Os dois tipos de jornada, presencial (48%) e a distância (52%), foram bem representados na amostra obtida e compõem as relações e diferenciações no entendimento de subgrupos. Para melhor compreensão, realizaram-se recortes e análises, mas foram reportados neste trabalho somente as situações que se destacaram em relação ao resultado geral, conforme segue:

  • - quanto à escolaridade dos respondentes, chama a atenção o fato de que somente 4% dos bancários que responderam à pesquisa possuíam somente o segundo grau completo), o que destoa do percentual da população brasileira nessa faixa de escolaridade, que é de 27,4%, para pessoas com mais de 25 anos, segundo levantamento do Instituto Brasileiro de Geografia e Estatística (IBGE);

  • - destaca-se, também, a experiência da força de trabalho que pode indicar a baixa rotatividade no segmento bancário (apenas 4% dos respondentes possuíam menos de cinco anos de trabalho); e

  • - quanto ao tipo de jornada de trabalho, 52% dos respondentes atuavam a distância, na modalidade home office, e 48% de forma presencial, no escritório, porém, ao ser considerado o tipo de cargo, o percentual de home office foi maior no cargo técnico, chegando a 70%, e reduzido para os gestores, com 25%.

Sobre a frequência do uso de tecnologias para trabalho a distância pelos respondentes, tida por Vayre e Vonthron (2019) como um fator que pode levar à permeabilidade entre trabalho e vida privada, em uma escala até cinco,1 a média foi 4,33 e a moda 5. O resultado mostra o efervescente uso da tecnologia que, gradativamente, vai modificando a natureza e a estrutura do mercado de trabalho (Avogaro, 2018). Ao se considerar somente os gerentes, essa média foi elevada para 4,43 e o recorte dos bancários com tempo de serviço entre 6 e 15 anos apresentou a média reduzida para 4,17, em ambas as situações a moda é mantida.

Ao serem indagados se são acionados por meio de tecnologias para trabalhar a distância em horários e dias fora da jornada contratada, 61% dos bancários responderam que sim. Se forem consideradas somente as respostas das mulheres, o percentual sobe para 64% e quando avaliados os detentores de cargo gerencial, o percentual é de 72%, demonstrando que a falta de desconexão independe do tipo de jornada, que para os gerentes é predominante presencial (75%).

No que se refere à formação acadêmica, quanto mais escolarizados, mais são acionados os bancários, chegando a 78% para aqueles com mestrado ou doutorado, 65% pós-graduação, 52% graduação e 23% segundo grau.

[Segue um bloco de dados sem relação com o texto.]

-- ==== Sys2Proof/Machine/State.lean ====
section
/-! DEFINITION. The state of one BR-3212 as plain data: the register file of the BAR0 control map, device memory, and
everything else the spec gives the part. A register of the spec's tables has its one home in `State.regs`; the fields
here are what no register holds. -/

namespace Sys2Proof.Machine

/-- Why a command ends in a fault: none does. Where the spec calls a case outside contract (R591) the part goes on, with an
undefined fabric and a selvedge that judges (R5; log entry 27). -/
inductive Fault where
  deriving DecidableEq, Repr

/-- Why a command is refused. -/
inductive Refusal where
  /-- Raised by the dispatcher alone, for a command that has no meaning yet. Safe. -/
  | notModelled (mnemonic : String)
  deriving DecidableEq, Repr

/-- What a meaning answers for a fabric within its contract: the next state, or that the case is one that rule `rule` puts outside
contract (R591). `inContract` makes a next state of either. -/
inductive Res (σ : Type) where
  | next (s : σ)
  | outside (rule : Nat)
  deriving Repr

/-! ### Pins, clocks and outputs -/

/-- SAFE_N (R469): high-impedance, released, or driven low. -/
inductive SafeN where
  | hiZ | released | low
  deriving DecidableEq, Repr, Inhabited

/-- Pins of the part, `true` is high (R575, R577). -/
structure Pins where
  coldN : Bool
  perstN : Bool
  /-- the filtered level of PF_N (R530) -/
  pfN : Bool
  /-- levels of EDGE0 to EDGE15 after the filter (R86) -/
  edge : BitVec 16
  /-- TRIG0 to TRIG15 -/
  trig : BitVec 16
  ppsOut : Bool
  safeN : SafeN
  safeHb : Bool
  /-- ADDR[2:0] as sampled at the last rising edge of PERST_N (R519) -/
  addr : BitVec 3
  deriving DecidableEq, Repr, Inhabited

/-- SYSCLK and the PLLs (R67, R597). -/
inductive Clk where
  | running | stopped | relocking
  deriving DecidableEq, Repr, Inhabited

/-- What the part has put on its wires. -/
inductive Out where
  /-- an MSI-X message: vector, address and data of its table entry (R518) -/
  | msix (v : Nat) (addr : W64) (data : W32)
  /-- an Ethernet frame with its FCS (R145) -/
  | frame (port : Nat) (bytes : List Byte)
  /-- a safety telegram's payload, and whether it is an event telegram (R498, R499) -/
  | telegram (event : Bool) (payload : List Byte)
  /-- a flit: link, header, the bytes of message data and the CRC (R435) -/
  | flit (link : Nat) (header : W64) (body : List Byte) (crc : Nat)
  /-- PEER in training: own chip index and link number, and whether a warp image has been applied (R436, R438) -/
  | peer (link chip : Nat) (image : Bool)
  /-- CREDIT in training: the flits granted on each virtual channel (R436) -/
  | grant (link : Nat) (credits : List Nat)
  /-- a CTRL message other than a bolt or an embedding message -/
  | ctrl (link : Nat) (name : String)
  /-- a bolt whole, as the last of its flits leaves (R445) -/
  | bolt (link : Nat) (bytes : List Byte)
  | sync (link : Nat) (stamp : TStamp) (lock : Bool) (stepCount hops : Nat)
  | delayReq (link : Nat) (t1 : TStamp)
  | delayResp (link : Nat) (t1 t2 t3 : TStamp)
  | pick (link : Nat) (m : PickMsg)
  | sub (chip : Nat) (m : SubMsg)
  | part (chip : Nat) (m : PartMsg)
  | move (chip : Nat) (m : MoveMsg)
  | moveAck (chip : Nat) (num : W32) (refused : Bool)
  /-- bits the TAP shifted out, first bit first: opcode and data (R559, R560) -/
  | tdo (ir : BitVec 8) (bits : List Bool)
  deriving DecidableEq, Repr

/-- The last completion the part gave to a read or a byte it sent. -/
inductive Resp where
  | none
  /-- Successful Completion with these bytes -/
  | data (bs : List Byte)
  | completerAbort
  /-- the request meets no decoder: Unsupported Request -/
  | unsupported
  /-- Configuration Request Retry Status (R34) -/
  | retry
  | configDone
  /-- no answer: the clock the request needs is stopped, or the part is in reset or frozen (R597, R556) -/
  | unanswered
  /-- I2C: acknowledged or not, and the byte sent -/
  | i2cAck (ack : Bool)
  | i2cByte (b : Byte)
  deriving DecidableEq, Repr, Inhabited

/-- A shadow of a multi-word quantity: its captured words and which of them have been read (R9). -/
structure Shadow where
  words : List W32
  seen : List Bool
  deriving DecidableEq, Repr

/-! ### Warp image -/

/-- A PARTITION entry (R40). -/
structure PartEntry where
  used : Bool
  role : Nat
  peer : Nat
  start : Bool
  coreMask : Nat
  channelMask : Nat
  queueFirst : Nat
  queueCount : Nat
  ctxFirst : Nat
  ctxCount : Nat
  memBase : Nat
  memSize : Nat
  storeBase : Nat
  storeSize : Nat
  deriving DecidableEq, Repr

def PartEntry.unused : PartEntry := ⟨false, 0, 0xFF, false, 0, 0, 0, 0, 0, 0, 0, 0, 0, 0⟩

/-- What CORE_GROUP gives a core besides registers (R183). -/
structure CoreCfg where
  group : Option Nat
  shared : Bool
  deriving DecidableEq, Repr

/-- A template of the TEMPLATE section, as its 1,216 bytes (R122). -/
structure Template where
  bytes : List Byte
  deriving DecidableEq, Repr

/-- The structure the warp image gives the part, besides the registers it loads (R39). -/
structure Warp where
  /-- a full image has been applied since the reset -/
  image : Bool
  chip : Nat
  chainLength : Nat
  master : Nat
  linkEnable : Nat
  /-- peer chip and peer link of L0 to L5 -/
  peers : List (Nat × Nat)
  rewarpMib : Nat
  parts : List PartEntry
  /-- linear regions: base and slice (R373) -/
  lin : List (Nat × Nat)
  cores : Tab CoreCfg
  templates : Tab Template
  /-- ranges WORDS records have filled: address and length (R158) -/
  code : List (Nat × Nat)
  pos : PosCfg
  deriving DecidableEq, Repr, Inhabited

def Warp.empty : Warp := ⟨false, 0, 0, 0, 0, [], 0, [], [], [], [], [], .none⟩

/-- Where an apply command stands (R50, R51). -/
inductive Loader where
  | idle
  /-- the CRC check runs -/
  | checking
  /-- the CRC matched, the image is being applied -/
  | applying
  deriving DecidableEq, Repr, Inhabited

/-! ### Time and position -/

/-- The time base (R70): seconds, nanoseconds, and a 32-bit fraction of a nanosecond. -/
structure TimeBase where
  sec : W64
  ns : BitVec 30
  frac : BitVec 32
  deriving DecidableEq, Repr, Inhabited

/-- One entry of an edge stamp queue (R87). -/
structure EdgeStamp where
  t : TStamp
  p : PStamp
  deriving DecidableEq, Repr

/-- An edge input: the instant of its last edge in quarters of a nanosecond of running TCLK, and its stamp queue. -/
structure EdgeIn where
  last : Option Nat
  q : List EdgeStamp
  deriving DecidableEq, Repr

/-- A pick counter besides its registers: changes since it last left OFF or was loaded, at most 2 kept (R127), the PICKs
waiting to be applied (R459), and what is still to be sent to the chain (R458). -/
structure Pick where
  changes : Nat
  sched : List PickMsg
  /-- a change not yet sent to the chain, and the stamp of the last one -/
  toSend : Bool
  changed : TStamp
  /-- d of a reference load not yet sent -/
  loadD : Option (BitVec 48)
  /-- instant of the last PICK sent, in quarters of a nanosecond -/
  sentAt : Option Nat
  deriving DecidableEq, Repr

def Pick.idle : Pick := ⟨0, [], false, 0, none, none⟩

/-- A firing of a doorbell whose element is still to be written (R105, R107). -/
structure Firing where
  late : Bool
  /-- skips since the element before -/
  skips : Bool
  t : TStamp
  p : PStamp
  /-- POS_EVv_FIRES before this firing -/
  seq : W32
  deriving DecidableEq, Repr

/-- A scheduled event besides its registers (R98 to R107). -/
structure Event where
  /-- the target in force: units of 2⁻³² ns since the epoch for time, a signed count for picks -/
  target : Int
  /-- the instants, in units of 2⁻³² ns, of the TCLK in which firings are to take place whose pick condition has been met:
  the TCLK after the count change or load (R100) -/
  due : List Nat
  /-- changes counted for EACH_N -/
  changes : Nat
  /-- the TRIG pulse is active -/
  pulse : Bool
  /-- skips since the last element written to the queue (R107) -/
  skips : Bool
  /-- firings of a doorbell whose element is still to be written -/
  fired : List Firing
  deriving DecidableEq, Repr

def Event.idle : Event := ⟨0, [], 0, false, false, []⟩

/-- TIME and position besides registers. -/
structure Position where
  tb : TimeBase
  /-- instant in quarters of a nanosecond of running TCLK since the reset -/
  now : Nat
  /-- the instant at which TCLK last returned (R596) -/
  resumed : Nat
  /-- values sampled by a set, a step and a request of a snapshot (R72, R73, R76) -/
  setReq : Option TimeBase
  stepReq : Option (Int × Nat)
  ppsSeen : Bool
  /-- a PPS_OUT pulse is active (R79) -/
  ppsPulse : Bool
  /-- the time base has passed a whole second by counting, and what follows from it has not taken place -/
  secDue : Bool
  /-- the time base has reached a whole millisecond by counting, and the load window has not ended (R418) -/
  msDue : Bool
  edges : Tab EdgeIn
  picks : Tab Pick
  events : Tab Event
  deriving DecidableEq, Repr, Inhabited

/-! ### Queues, Ethernet, intake -/

/-- Who holds a reserved slot. -/
inductive Holder where
  | core (k : Nat)
  | engine
  deriving DecidableEq, Repr

/-- A reserved slot: its counter, its holder, and whether it is committed (R170). A slot whose holder was drained keeps
no holder (R179). -/
structure Slot where
  ctr : Nat
  holder : Option Holder
  committed : Bool
  deriving DecidableEq, Repr

/-- A transmit stamp (R82). -/
structure TxStamp where
  t : TStamp
  id : BitVec 16
  deriving DecidableEq, Repr

structure EthPort where
  tx : List TxStamp
  /-- the instant of running TCLK at which the port's drain began, while the frame in reception then has not ended (R57) -/
  drain : Option Nat
  deriving DecidableEq, Repr

/-- Kinds of a stream context (R117). -/
inductive CtxKind where
  | unused | point | image | raw
  deriving DecidableEq, Repr

/-- The image block in progress of an IMAGE context (R142). -/
structure ImgBlock where
  id : Nat
  extended : Bool
  t : TStamp
  p : PStamp
  width : Nat
  height : Nat
  /-- byte ranges received: start and length within the block -/
  got : List (Nat × Nat)
  /-- tile rows already emitted -/
  emitted : List Nat
  mismatch : Bool
  deriving DecidableEq, Repr

/-- A stream context: the CONTEXT entry, its mount, its bucket in millibits (R117, R120, R127). -/
structure Ctx where
  kind : CtxKind
  port : Nat
  srcIp : Nat
  srcUdp : Nat
  dstUdp : Nat
  vid : Nat
  matchVid : Bool
  sel : Nat
  bind : Nat
  queue : Nat
  rate : Nat
  burst : Nat
  width : Nat
  payload : Nat
  stage : Nat
  /-- 12 words of the mounting matrix; none is the identity (R127) -/
  mount : Option (List W32)
  tokens : Nat
  img : Option ImgBlock
  deriving DecidableEq, Repr
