/-- POSITION_DOORBELL (R105, R107): the oldest element of the doorbell is written into its queue and committed, after those of
the lower doorbells that fired with it. -/
def execPositionDoorbell (d : Fin 64) (s : State) : Res State :=
  let v := 16 + d.val
  match (eventOf s v).fired with
  | [] => .next s
  | f :: l =>
    onlyIfR (s.cclk && !dbBehind s v f) (fun s => engAccess s (commitRange s (evQueue s v)) fun s =>
      let s := setEvent s v { eventOf s v with fired := l }
      match engCommit (evQueue s v) (dbElement d f) s with
      | (true, s) => .next s
      | (false, s) =>
        .next (setEvent (s.putB (Reg.posEvStatus v) 6 true) v { eventOf s v with skips := f.skips || (eventOf s v).skips })) s

/-! ### Set and step (R72 to R74, R101, R102) -/

/-- Judge every armed time event after a set or a forward step. -/
def judgeTimes (s : State) : State :=
  (List.range 80).foldl (fun s v => if evArmed s v && !evPick s v then judgeTime (now32 s) v s else s) s

/-- What follows a set or a step: the step count, the end of the load window and the TIME packet (R455, R418, R543). -/
def timeMoved (s : State) : State :=
  let s := loadWindowEnd s
  traceTime { s with chain := { s.chain with stepCount := (s.chain.stepCount + 1) % 65536 } }

/-- TIME_SET_DONE (R72, R74, R75, R543). -/
def execTimeSetDone (s : State) : Res State :=
  match s.pos.setReq with
  | none => .next s
  | some t =>
    onlyIf s.tclk (fun s =>
      let s := { s with pos := { s.pos with tb := t, setReq := none } }
      judgeTimes (timeMoved (timeSync ((s.putB Reg.timeCtrl 2 false).putB Reg.timeCtrl 1 false)))) s

/-- TIME_STEP_DONE (R73, R74, R543): a step below zero gives zero; only a forward step makes targets past. -/
def execTimeStepDone (s : State) : Res State :=
  match s.pos.stepReq with
  | none => .next s
  | some (ns, fr) =>
    onlyIf s.tclk (fun s =>
      let d : Int := ns * 2 ^ 32 + fr * 2 ^ 16
      let t : Int := now32 s + d
      let s := { s with pos := { s.pos with tb := ofTb32 t.toNat, stepReq := none } }
      let s := timeMoved (s.putB Reg.timeCtrl 3 false)
      if 0 < d then judgeTimes s else s) s

end Sys2Proof.Machine
end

Para os respondentes que indicaram que são acionados, foi indagado sobre a frequência com que esses acionamentos ocorriam após o término da jornada normal de trabalho, aos finais de semana ou feriados e nas férias ou dias de folga. A média obtida para acionamentos após o término da jornada foi de 3,38 e a moda 3, indicando uma frequência de acionamentos superior a quatro vezes na semana. Frequência essa que se elevou para 4,43, quando realizado um recorte dos respondentes com até cinco anos de trabalho e dos gerentes, com 3,71, em ambos os grupos a moda atinge o patamar 5. Os acionamentos em finais de semana, feriados, férias ou folgas, ocorreram com frequência entre rara e moderada, com 2,62 e 2,46, ambos com moda 2.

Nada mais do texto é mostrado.